# Housing my mice in a teeny space



## Ruth (Jul 3, 2014)

My mice are currently housed in a spare bedroom but we are wanting to make this into a bathroom so my mice need to be moved. Sadly I don't have the funds or time to prepare a shed so I'm being creative with a space under the stairs. The previous owners planned to use this space as a shower room so it has a light and extractor as well as a shower tray 

I thought I would share with you all the move and how it goes as I go along.
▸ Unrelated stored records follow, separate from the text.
-- ==== Sys2Proof/Laws/State.lean ====
section
/-!
SUPPORT. One lemma per field per basic update of State, true by rfl: what each update leaves alone. No later proof unfolds a record
update.
-/

namespace Sys2Proof.Machine

section
variable (s : State)

/-! State.setReg changes regs alone. -/

@[simp] theorem State.setReg_pending (off : Nat) (v : Word) : (s.setReg off v).pending = s.pending := (rfl)
@[simp] theorem State.setReg_free (off : Nat) (v : Word) : (s.setReg off v).free = s.free := (rfl)
@[simp] theorem State.setReg_latched (off : Nat) (v : Word) : (s.setReg off v).latched = s.latched := (rfl)
@[simp] theorem State.setReg_staged (off : Nat) (v : Word) : (s.setReg off v).staged = s.staged := (rfl)
@[simp] theorem State.setReg_mem (off : Nat) (v : Word) : (s.setReg off v).mem = s.mem := (rfl)
@[simp] theorem State.setReg_out (off : Nat) (v : Word) : (s.setReg off v).out = s.out := (rfl)
@[simp] theorem State.setReg_ring (off : Nat) (v : Word) : (s.setReg off v).ring = s.ring := (rfl)
@[simp] theorem State.setReg_lap (off : Nat) (v : Word) : (s.setReg off v).lap = s.lap := (rfl)
@[simp] theorem State.setReg_arms (off : Nat) (v : Word) : (s.setReg off v).arms = s.arms := (rfl)
@[simp] theorem State.setReg_votes (off : Nat) (v : Word) : (s.setReg off v).votes = s.votes := (rfl)
@[simp] theorem State.setReg_hdAway (off : Nat) (v : Word) : (s.setReg off v).hdAway = s.hdAway := (rfl)
@[simp] theorem State.setReg_clusters (off : Nat) (v : Word) : (s.setReg off v).clusters = s.clusters := (rfl)
@[simp] theorem State.setReg_stash (off : Nat) (v : Word) : (s.setReg off v).stash = s.stash := (rfl)
@[simp] theorem State.setReg_shards (off : Nat) (v : Word) : (s.setReg off v).shards = s.shards := (rfl)
@[simp] theorem State.setReg_ties (off : Nat) (v : Word) : (s.setReg off v).ties = s.ties := (rfl)
@[simp] theorem State.setReg_slots (off : Nat) (v : Word) : (s.setReg off v).slots = s.slots := (rfl)
@[simp] theorem State.setReg_lines (off : Nat) (v : Word) : (s.setReg off v).lines = s.lines := (rfl)
@[simp] theorem State.setReg_wbs (off : Nat) (v : Word) : (s.setReg off v).wbs = s.wbs := (rfl)
@[simp] theorem State.setReg_dirs (off : Nat) (v : Word) : (s.setReg off v).dirs = s.dirs := (rfl)
@[simp] theorem State.setReg_bias (off : Nat) (v : Word) : (s.setReg off v).bias = s.bias := (rfl)
@[simp] theorem State.setReg_txns (off : Nat) (v : Word) : (s.setReg off v).txns = s.txns := (rfl)
@[simp] theorem State.setReg_reqs (off : Nat) (v : Word) : (s.setReg off v).reqs = s.reqs := (rfl)
@[simp] theorem State.setReg_reqNo (off : Nat) (v : Word) : (s.setReg off v).reqNo = s.reqNo := (rfl)
@[simp] theorem State.setReg_tenures (off : Nat) (v : Word) : (s.setReg off v).tenures = s.tenures := (rfl)
@[simp] theorem State.setReg_heldSnps (off : Nat) (v : Word) : (s.setReg off v).heldSnps = s.heldSnps := (rfl)
@[simp] theorem State.setReg_gone (off : Nat) (v : Word) : (s.setReg off v).gone = s.gone := (rfl)
@[simp] theorem State.setReg_credits (off : Nat) (v : Word) : (s.setReg off v).credits = s.credits := (rfl)
@[simp] theorem State.setReg_linkWhy (off : Nat) (v : Word) : (s.setReg off v).linkWhy = s.linkWhy := (rfl)
@[simp] theorem State.setReg_linkSeq (off : Nat) (v : Word) : (s.setReg off v).linkSeq = s.linkSeq := (rfl)
@[simp] theorem State.setReg_stop (off : Nat) (v : Word) : (s.setReg off v).stop = s.stop := (rfl)
@[simp] theorem State.setReg_biasCmd (off : Nat) (v : Word) : (s.setReg off v).biasCmd = s.biasCmd := (rfl)
@[simp] theorem State.setReg_tracker (off : Nat) (v : Word) : (s.setReg off v).tracker = s.tracker := (rfl)
@[simp] theorem State.setReg_nqTail (off : Nat) (v : Word) : (s.setReg off v).nqTail = s.nqTail := (rfl)
@[simp] theorem State.setReg_nqPhase (off : Nat) (v : Word) : (s.setReg off v).nqPhase = s.nqPhase := (rfl)
@[simp] theorem State.setReg_nqCount (off : Nat) (v : Word) : (s.setReg off v).nqCount = s.nqCount := (rfl)
@[simp] theorem State.setReg_walks (off : Nat) (v : Word) : (s.setReg off v).walks = s.walks := (rfl)
@[simp] theorem State.setReg_walkNo (off : Nat) (v : Word) : (s.setReg off v).walkNo = s.walkNo := (rfl)
@[simp] theorem State.setReg_fqTail (off : Nat) (v : Word) : (s.setReg off v).fqTail = s.fqTail := (rfl)
@[simp] theorem State.setReg_fqPhase (off : Nat) (v : Word) : (s.setReg off v).fqPhase = s.fqPhase := (rfl)
@[simp] theorem State.setReg_sds (off : Nat) (v : Word) : (s.setReg off v).sds = s.sds := (rfl)
@[simp] theorem State.setReg_queues (off : Nat) (v : Word) : (s.setReg off v).queues = s.queues := (rfl)
@[simp] theorem State.setReg_engs (off : Nat) (v : Word) : (s.setReg off v).engs = s.engs := (rfl)
@[simp] theorem State.setReg_rrobin (off : Nat) (v : Word) : (s.setReg off v).rrobin = s.rrobin := (rfl)
@[simp] theorem State.setReg_ctxs (off : Nat) (v : Word) : (s.setReg off v).ctxs = s.ctxs := (rfl)
@[simp] theorem State.setReg_surfs (off : Nat) (v : Word) : (s.setReg off v).surfs = s.surfs := (rfl)
@[simp] theorem State.setReg_engHeld (off : Nat) (v : Word) : (s.setReg off v).engHeld = s.engHeld := (rfl)
@[simp] theorem State.setReg_moved (off : Nat) (v : Word) : (s.setReg off v).moved = s.moved := (rfl)
@[simp] theorem State.setReg_peerTag (off : Nat) (v : Word) : (s.setReg off v).peerTag = s.peerTag := (rfl)
@[simp] theorem State.setReg_odbs (off : Nat) (v : Word) : (s.setReg off v).odbs = s.odbs := (rfl)
@[simp] theorem State.setReg_since (off : Nat) (v : Word) : (s.setReg off v).since = s.since := (rfl)
@[simp] theorem State.setReg_told (off : Nat) (v : Word) : (s.setReg off v).told = s.told := (rfl)
@[simp] theorem State.setReg_hostPhase (off : Nat) (v : Word) : (s.setReg off v).hostPhase = s.hostPhase := (rfl)
@[simp] theorem State.setReg_rots (off : Nat) (v : Word) : (s.setReg off v).rots = s.rots := (rfl)
@[simp] theorem State.setReg_template (off : Nat) (v : Word) : (s.setReg off v).template = s.template := (rfl)
@[simp] theorem State.setReg_ports (off : Nat) (v : Word) : (s.setReg off v).ports = s.ports := (rfl)
@[simp] theorem State.setReg_tests (off : Nat) (v : Word) : (s.setReg off v).tests = s.tests := (rfl)
@[simp] theorem State.setReg_deferred (off : Nat) (v : Word) : (s.setReg off v).deferred = s.deferred := (rfl)
@[simp] theorem State.setReg_power (off : Nat) (v : Word) : (s.setReg off v).power = s.power := (rfl)
@[simp] theorem State.setReg_degr (off : Nat) (v : Word) : (s.setReg off v).degr = s.degr := (rfl)
@[simp] theorem State.setReg_relayTag (off : Nat) (v : Word) : (s.setReg off v).relayTag = s.relayTag := (rfl)
@[simp] theorem State.setReg_engSwap (off : Nat) (v : Word) : (s.setReg off v).engSwap = s.engSwap := (rfl)
@[simp] theorem State.setReg_relayDead (off : Nat) (v : Word) : (s.setReg off v).relayDead = s.relayDead := (rfl)
@[simp] theorem State.setReg_mrst (off : Nat) (v : Word) : (s.setReg off v).mrst = s.mrst := (rfl)
@[simp] theorem State.setReg_rails (off : Nat) (v : Word) : (s.setReg off v).rails = s.rails := (rfl)
@[simp] theorem State.setReg_tripped (off : Nat) (v : Word) : (s.setReg off v).tripped = s.tripped := (rfl)
@[simp] theorem State.setReg_standby (off : Nat) (v : Word) : (s.setReg off v).standby = s.standby := (rfl)
@[simp] theorem State.setReg_jtag (off : Nat) (v : Word) : (s.setReg off v).jtag = s.jtag := (rfl)
@[simp] theorem State.setReg_spdm (off : Nat) (v : Word) : (s.setReg off v).spdm = s.spdm := (rfl)
@[simp] theorem State.setReg_image (off : Nat) (v : Word) : (s.setReg off v).image = s.image := (rfl)
@[simp] theorem State.setReg_imgDigest (off : Nat) (v : Word) : (s.setReg off v).imgDigest = s.imgDigest := (rfl)
@[simp] theorem State.setReg_wbTxns (off : Nat) (v : Word) : (s.setReg off v).wbTxns = s.wbTxns := (rfl)
@[simp] theorem State.setReg_eccErrs (off : Nat) (v : Word) : (s.setReg off v).eccErrs = s.eccErrs := (rfl)
@[simp] theorem State.setReg_laneUse (off : Nat) (v : Word) : (s.setReg off v).laneUse = s.laneUse := (rfl)
@[simp] theorem State.setReg_walkTurn (off : Nat) (v : Word) : (s.setReg off v).walkTurn = s.walkTurn := (rfl)
@[simp] theorem State.setReg_decayed (off : Nat) (v : Word) : (s.setReg off v).decayed = s.decayed := (rfl)
@[simp] theorem State.setReg_asks (off : Nat) (v : Word) : (s.setReg off v).asks = s.asks := (rfl)
@[simp] theorem State.setReg_msgNo (off : Nat) (v : Word) : (s.setReg off v).msgNo = s.msgNo := (rfl)
@[simp] theorem State.setReg_mgmtDrops (off : Nat) (v : Word) : (s.setReg off v).mgmtDrops = s.mgmtDrops := (rfl)
@[simp] theorem State.setReg_l2 (off : Nat) (v : Word) : (s.setReg off v).l2 = s.l2 := (rfl)
@[simp] theorem State.setReg_imsic (off : Nat) (v : Word) : (s.setReg off v).imsic = s.imsic := (rfl)
@[simp] theorem State.setReg_pcieHeld (off : Nat) (v : Word) : (s.setReg off v).pcieHeld = s.pcieHeld := (rfl)
@[simp] theorem State.setReg_devReqs (off : Nat) (v : Word) : (s.setReg off v).devReqs = s.devReqs := (rfl)
@[simp] theorem State.setReg_memQ (off : Nat) (v : Word) : (s.setReg off v).memQ = s.memQ := (rfl)
@[simp] theorem State.setReg_flushes (off : Nat) (v : Word) : (s.setReg off v).flushes = s.flushes := (rfl)
@[simp] theorem State.setReg_leaving (off : Nat) (v : Word) : (s.setReg off v).leaving = s.leaving := (rfl)
@[simp] theorem State.setReg_hostWaits (off : Nat) (v : Word) : (s.setReg off v).hostWaits = s.hostWaits := (rfl)
@[simp] theorem State.setReg_wrNo (off : Nat) (v : Word) : (s.setReg off v).wrNo = s.wrNo := (rfl)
I will share pictures when I can as I can't seem to work out how to do that via my phone.


----------



## SaltedCaramel (Sep 3, 2014)

excited to see this since i have to save space too!


----------



## Ruth (Jul 3, 2014)

Ive had a few hold ups due to illness but I'm getting there. Here it is with some boxes in . Only things left to do is change over all tubs to wham boxes and add some wall storage.


----------



## will1966 (Jun 1, 2015)

that looks really good use of space. I have mine in a shed but i am only just starting out and have only two males at the moment. When you enter the shed it smells at first but you dont notice it after a bit.


----------



## GeorgiaRose998 (Apr 20, 2015)

This does look like a good use of space, however I'm slightly concerned about the amount of ventilation and air currents available to the mice. Are they able to be surrounded by good air supply? I don't mean to be rude at all, just curious


----------